(Stored data)
....

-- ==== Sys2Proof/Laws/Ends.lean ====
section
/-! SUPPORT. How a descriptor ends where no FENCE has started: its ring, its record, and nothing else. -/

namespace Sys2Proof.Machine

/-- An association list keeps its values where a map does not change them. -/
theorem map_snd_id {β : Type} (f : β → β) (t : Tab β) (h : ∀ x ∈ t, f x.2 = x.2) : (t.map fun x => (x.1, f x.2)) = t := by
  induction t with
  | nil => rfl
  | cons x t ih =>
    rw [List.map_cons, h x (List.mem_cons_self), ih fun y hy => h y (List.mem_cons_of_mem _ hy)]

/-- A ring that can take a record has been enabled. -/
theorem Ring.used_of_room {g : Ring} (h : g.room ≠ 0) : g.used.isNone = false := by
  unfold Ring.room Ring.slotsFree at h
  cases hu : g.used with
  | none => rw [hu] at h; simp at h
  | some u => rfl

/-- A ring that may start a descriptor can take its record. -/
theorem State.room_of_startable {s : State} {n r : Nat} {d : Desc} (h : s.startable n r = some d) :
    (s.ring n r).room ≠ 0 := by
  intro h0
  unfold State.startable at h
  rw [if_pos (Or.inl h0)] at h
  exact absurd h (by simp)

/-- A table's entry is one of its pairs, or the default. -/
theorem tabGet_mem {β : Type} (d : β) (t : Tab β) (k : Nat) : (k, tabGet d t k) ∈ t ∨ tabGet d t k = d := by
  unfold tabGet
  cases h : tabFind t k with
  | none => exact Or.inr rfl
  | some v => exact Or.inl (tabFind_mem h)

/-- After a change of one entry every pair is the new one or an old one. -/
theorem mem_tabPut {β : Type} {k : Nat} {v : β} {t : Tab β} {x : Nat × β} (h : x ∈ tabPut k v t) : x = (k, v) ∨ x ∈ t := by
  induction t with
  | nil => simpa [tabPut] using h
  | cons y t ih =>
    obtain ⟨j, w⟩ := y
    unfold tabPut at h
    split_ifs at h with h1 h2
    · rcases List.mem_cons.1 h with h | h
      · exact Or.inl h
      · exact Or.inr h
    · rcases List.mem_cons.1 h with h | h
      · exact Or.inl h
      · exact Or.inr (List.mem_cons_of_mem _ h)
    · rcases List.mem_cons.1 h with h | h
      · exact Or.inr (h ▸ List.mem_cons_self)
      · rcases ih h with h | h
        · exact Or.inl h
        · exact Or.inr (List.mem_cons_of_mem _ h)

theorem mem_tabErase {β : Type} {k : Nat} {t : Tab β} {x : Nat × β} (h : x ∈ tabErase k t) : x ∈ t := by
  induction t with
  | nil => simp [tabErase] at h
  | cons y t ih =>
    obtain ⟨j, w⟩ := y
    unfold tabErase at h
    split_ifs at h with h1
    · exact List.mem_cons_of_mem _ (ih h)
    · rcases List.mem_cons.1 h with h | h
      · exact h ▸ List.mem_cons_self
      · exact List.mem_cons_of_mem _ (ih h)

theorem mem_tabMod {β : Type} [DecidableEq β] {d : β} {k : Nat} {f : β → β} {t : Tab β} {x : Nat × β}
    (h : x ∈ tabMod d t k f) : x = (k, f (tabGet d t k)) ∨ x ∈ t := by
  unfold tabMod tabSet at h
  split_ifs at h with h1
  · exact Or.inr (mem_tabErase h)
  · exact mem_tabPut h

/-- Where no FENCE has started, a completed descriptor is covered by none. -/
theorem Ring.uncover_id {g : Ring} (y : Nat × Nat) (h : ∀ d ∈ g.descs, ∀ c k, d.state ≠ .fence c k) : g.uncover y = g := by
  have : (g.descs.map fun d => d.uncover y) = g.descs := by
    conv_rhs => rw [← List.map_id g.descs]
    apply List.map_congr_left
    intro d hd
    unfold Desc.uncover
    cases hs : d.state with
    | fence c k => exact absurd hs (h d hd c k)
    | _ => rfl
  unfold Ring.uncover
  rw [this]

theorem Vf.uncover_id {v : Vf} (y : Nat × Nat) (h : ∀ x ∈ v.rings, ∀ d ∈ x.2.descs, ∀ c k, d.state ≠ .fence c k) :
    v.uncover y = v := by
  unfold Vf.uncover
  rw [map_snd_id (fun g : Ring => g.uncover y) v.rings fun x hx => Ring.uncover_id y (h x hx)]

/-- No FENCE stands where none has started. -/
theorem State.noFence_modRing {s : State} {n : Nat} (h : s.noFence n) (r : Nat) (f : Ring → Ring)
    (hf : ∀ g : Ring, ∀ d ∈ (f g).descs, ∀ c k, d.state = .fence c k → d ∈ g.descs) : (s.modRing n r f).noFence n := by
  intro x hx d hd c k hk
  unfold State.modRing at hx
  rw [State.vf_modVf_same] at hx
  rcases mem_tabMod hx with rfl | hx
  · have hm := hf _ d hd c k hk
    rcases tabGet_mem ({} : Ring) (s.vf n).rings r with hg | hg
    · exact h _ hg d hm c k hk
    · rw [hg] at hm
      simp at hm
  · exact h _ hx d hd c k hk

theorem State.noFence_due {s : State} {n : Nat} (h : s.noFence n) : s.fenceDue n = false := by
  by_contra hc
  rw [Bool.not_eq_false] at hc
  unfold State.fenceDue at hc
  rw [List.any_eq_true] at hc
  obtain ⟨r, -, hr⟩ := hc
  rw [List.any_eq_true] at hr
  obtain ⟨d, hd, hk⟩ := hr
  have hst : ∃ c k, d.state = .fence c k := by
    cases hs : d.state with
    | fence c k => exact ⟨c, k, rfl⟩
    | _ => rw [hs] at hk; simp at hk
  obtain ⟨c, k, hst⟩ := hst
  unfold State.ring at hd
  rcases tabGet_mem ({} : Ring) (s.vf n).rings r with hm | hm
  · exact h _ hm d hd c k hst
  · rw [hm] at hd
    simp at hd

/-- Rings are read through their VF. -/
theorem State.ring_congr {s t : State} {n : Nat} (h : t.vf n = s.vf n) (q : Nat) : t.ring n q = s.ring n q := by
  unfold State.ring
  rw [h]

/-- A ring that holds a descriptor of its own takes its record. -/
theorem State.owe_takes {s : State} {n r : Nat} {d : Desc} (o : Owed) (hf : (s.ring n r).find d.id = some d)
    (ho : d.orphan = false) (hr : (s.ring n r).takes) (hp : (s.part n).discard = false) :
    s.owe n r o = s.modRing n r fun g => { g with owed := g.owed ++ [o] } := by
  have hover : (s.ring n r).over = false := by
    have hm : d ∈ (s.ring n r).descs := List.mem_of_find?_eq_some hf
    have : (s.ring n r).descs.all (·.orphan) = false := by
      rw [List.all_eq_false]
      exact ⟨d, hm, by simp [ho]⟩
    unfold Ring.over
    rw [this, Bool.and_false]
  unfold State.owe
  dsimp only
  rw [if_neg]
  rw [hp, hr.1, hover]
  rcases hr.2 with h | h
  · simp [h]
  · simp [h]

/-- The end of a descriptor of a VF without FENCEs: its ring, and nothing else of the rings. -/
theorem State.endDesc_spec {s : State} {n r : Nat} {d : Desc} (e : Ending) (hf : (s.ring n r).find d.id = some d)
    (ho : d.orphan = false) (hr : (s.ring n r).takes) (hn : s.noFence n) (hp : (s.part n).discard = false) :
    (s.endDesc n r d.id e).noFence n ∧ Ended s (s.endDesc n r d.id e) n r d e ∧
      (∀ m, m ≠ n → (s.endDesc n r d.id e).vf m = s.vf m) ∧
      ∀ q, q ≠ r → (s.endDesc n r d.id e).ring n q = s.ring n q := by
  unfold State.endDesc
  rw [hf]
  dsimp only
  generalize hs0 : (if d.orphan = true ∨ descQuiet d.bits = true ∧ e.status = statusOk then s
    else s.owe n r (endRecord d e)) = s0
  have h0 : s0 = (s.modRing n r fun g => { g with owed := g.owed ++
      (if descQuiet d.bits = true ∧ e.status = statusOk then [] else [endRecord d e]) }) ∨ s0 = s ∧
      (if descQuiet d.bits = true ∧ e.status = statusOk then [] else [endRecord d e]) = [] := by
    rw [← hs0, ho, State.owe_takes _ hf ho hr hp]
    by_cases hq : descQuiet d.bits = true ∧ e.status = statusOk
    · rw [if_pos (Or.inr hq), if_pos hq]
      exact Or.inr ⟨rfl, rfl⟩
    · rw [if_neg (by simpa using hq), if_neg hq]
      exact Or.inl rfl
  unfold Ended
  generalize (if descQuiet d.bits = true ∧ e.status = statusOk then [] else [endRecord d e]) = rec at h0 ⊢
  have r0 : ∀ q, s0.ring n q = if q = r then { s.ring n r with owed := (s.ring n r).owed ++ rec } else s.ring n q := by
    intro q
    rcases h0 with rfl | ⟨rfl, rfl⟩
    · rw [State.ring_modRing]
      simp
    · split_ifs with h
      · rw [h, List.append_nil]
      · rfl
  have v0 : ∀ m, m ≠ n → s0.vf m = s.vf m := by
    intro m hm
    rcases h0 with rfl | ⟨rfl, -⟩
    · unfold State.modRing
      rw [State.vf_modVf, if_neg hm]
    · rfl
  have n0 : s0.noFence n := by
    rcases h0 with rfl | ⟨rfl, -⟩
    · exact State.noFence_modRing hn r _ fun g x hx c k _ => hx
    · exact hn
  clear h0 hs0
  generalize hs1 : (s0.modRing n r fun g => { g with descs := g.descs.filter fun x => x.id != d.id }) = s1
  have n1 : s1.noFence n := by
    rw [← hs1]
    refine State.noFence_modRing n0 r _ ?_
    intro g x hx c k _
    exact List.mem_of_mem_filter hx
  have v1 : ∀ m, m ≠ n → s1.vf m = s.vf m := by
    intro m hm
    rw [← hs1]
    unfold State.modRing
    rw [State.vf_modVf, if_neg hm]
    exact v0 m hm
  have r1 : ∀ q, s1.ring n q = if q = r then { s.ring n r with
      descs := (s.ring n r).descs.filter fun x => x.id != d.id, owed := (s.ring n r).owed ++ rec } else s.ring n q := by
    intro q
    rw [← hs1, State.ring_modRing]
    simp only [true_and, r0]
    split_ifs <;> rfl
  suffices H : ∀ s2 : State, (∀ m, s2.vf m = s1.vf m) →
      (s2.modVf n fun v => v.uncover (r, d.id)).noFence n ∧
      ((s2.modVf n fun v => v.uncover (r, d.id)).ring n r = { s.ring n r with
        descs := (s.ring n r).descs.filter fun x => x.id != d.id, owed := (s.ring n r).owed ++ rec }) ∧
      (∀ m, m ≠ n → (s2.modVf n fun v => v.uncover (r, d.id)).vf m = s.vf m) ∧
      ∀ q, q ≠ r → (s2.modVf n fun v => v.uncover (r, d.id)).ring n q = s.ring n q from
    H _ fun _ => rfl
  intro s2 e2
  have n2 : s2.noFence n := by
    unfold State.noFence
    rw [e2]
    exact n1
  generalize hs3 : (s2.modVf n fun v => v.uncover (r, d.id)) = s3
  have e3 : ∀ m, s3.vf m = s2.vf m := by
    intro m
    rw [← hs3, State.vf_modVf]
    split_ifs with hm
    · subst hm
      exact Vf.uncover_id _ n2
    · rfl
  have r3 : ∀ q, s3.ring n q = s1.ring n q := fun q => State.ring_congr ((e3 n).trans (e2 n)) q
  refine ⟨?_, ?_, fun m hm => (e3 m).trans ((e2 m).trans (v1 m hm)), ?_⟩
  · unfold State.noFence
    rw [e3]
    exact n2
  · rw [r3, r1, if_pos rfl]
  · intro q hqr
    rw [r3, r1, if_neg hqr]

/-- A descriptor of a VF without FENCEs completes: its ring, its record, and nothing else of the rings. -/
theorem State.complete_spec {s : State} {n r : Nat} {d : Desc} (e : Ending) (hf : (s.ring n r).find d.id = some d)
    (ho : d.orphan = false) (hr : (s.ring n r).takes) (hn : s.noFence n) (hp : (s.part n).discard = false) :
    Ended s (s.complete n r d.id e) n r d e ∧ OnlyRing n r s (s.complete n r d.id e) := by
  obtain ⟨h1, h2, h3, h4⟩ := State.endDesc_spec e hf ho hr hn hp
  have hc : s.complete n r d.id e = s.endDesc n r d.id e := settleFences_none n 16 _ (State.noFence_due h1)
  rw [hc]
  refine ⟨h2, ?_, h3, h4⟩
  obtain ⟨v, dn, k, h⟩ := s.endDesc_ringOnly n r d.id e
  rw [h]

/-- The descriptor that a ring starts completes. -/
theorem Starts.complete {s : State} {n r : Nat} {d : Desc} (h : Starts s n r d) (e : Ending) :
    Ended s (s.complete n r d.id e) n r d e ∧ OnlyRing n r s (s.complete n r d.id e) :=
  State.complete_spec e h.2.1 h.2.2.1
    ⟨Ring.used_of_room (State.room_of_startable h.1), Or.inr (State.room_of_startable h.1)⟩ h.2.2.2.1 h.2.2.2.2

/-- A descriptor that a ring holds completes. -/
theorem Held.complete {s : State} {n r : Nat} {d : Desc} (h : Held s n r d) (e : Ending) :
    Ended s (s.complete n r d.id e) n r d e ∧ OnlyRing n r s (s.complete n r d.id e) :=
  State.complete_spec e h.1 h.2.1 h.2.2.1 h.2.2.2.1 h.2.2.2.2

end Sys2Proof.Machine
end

....

What are the lines above, starting at the one with "exact Or.inl rfl" and ending at the one with "have r1 : ∀"? Give them again exactly, and only them.

*RESULT OF THE EXERCISE*:
      exact Or.inl rfl
  unfold Ended
  generalize (if descQuiet d.bits = true ∧ e.status = statusOk then [] else [endRecord d e]) = rec at h0 ⊢
  have r0 : ∀ q, s0.ring n q = if q = r then { s.ring n r with owed := (s.ring n r).owed ++ rec } else s.ring n q := by
    intro q
    rcases h0 with rfl | ⟨rfl, rfl⟩
    · rw [State.ring_modRing]
      simp
    · split_ifs with h
      · rw [h, List.append_nil]
      · rfl
  have v0 : ∀ m, m ≠ n → s0.vf m = s.vf m := by
    intro m hm
    rcases h0 with rfl | ⟨rfl, -⟩
    · unfold State.modRing
      rw [State.vf_modVf, if_neg hm]
    · rfl
  have n0 : s0.noFence n := by
    rcases h0 with rfl | ⟨rfl, -⟩
    · exact State.noFence_modRing hn r _ fun g x hx c k _ => hx
    · exact hn
  clear h0 hs0
  generalize hs1 : (s0.modRing n r fun g => { g with descs := g.descs.filter fun x => x.id != d.id }) = s1
  have n1 : s1.noFence n := by
    rw [← hs1]
    refine State.noFence_modRing n0 r _ ?_
    intro g x hx c k _
    exact List.mem_of_mem_filter hx
  have v1 : ∀ m, m ≠ n → s1.vf m = s.vf m := by
    intro m hm
    rw [← hs1]
    unfold State.modRing
    rw [State.vf_modVf, if_neg hm]
    exact v0 m hm
  have r1 : ∀ q, s1.ring n q = if q = r then { s.ring n r with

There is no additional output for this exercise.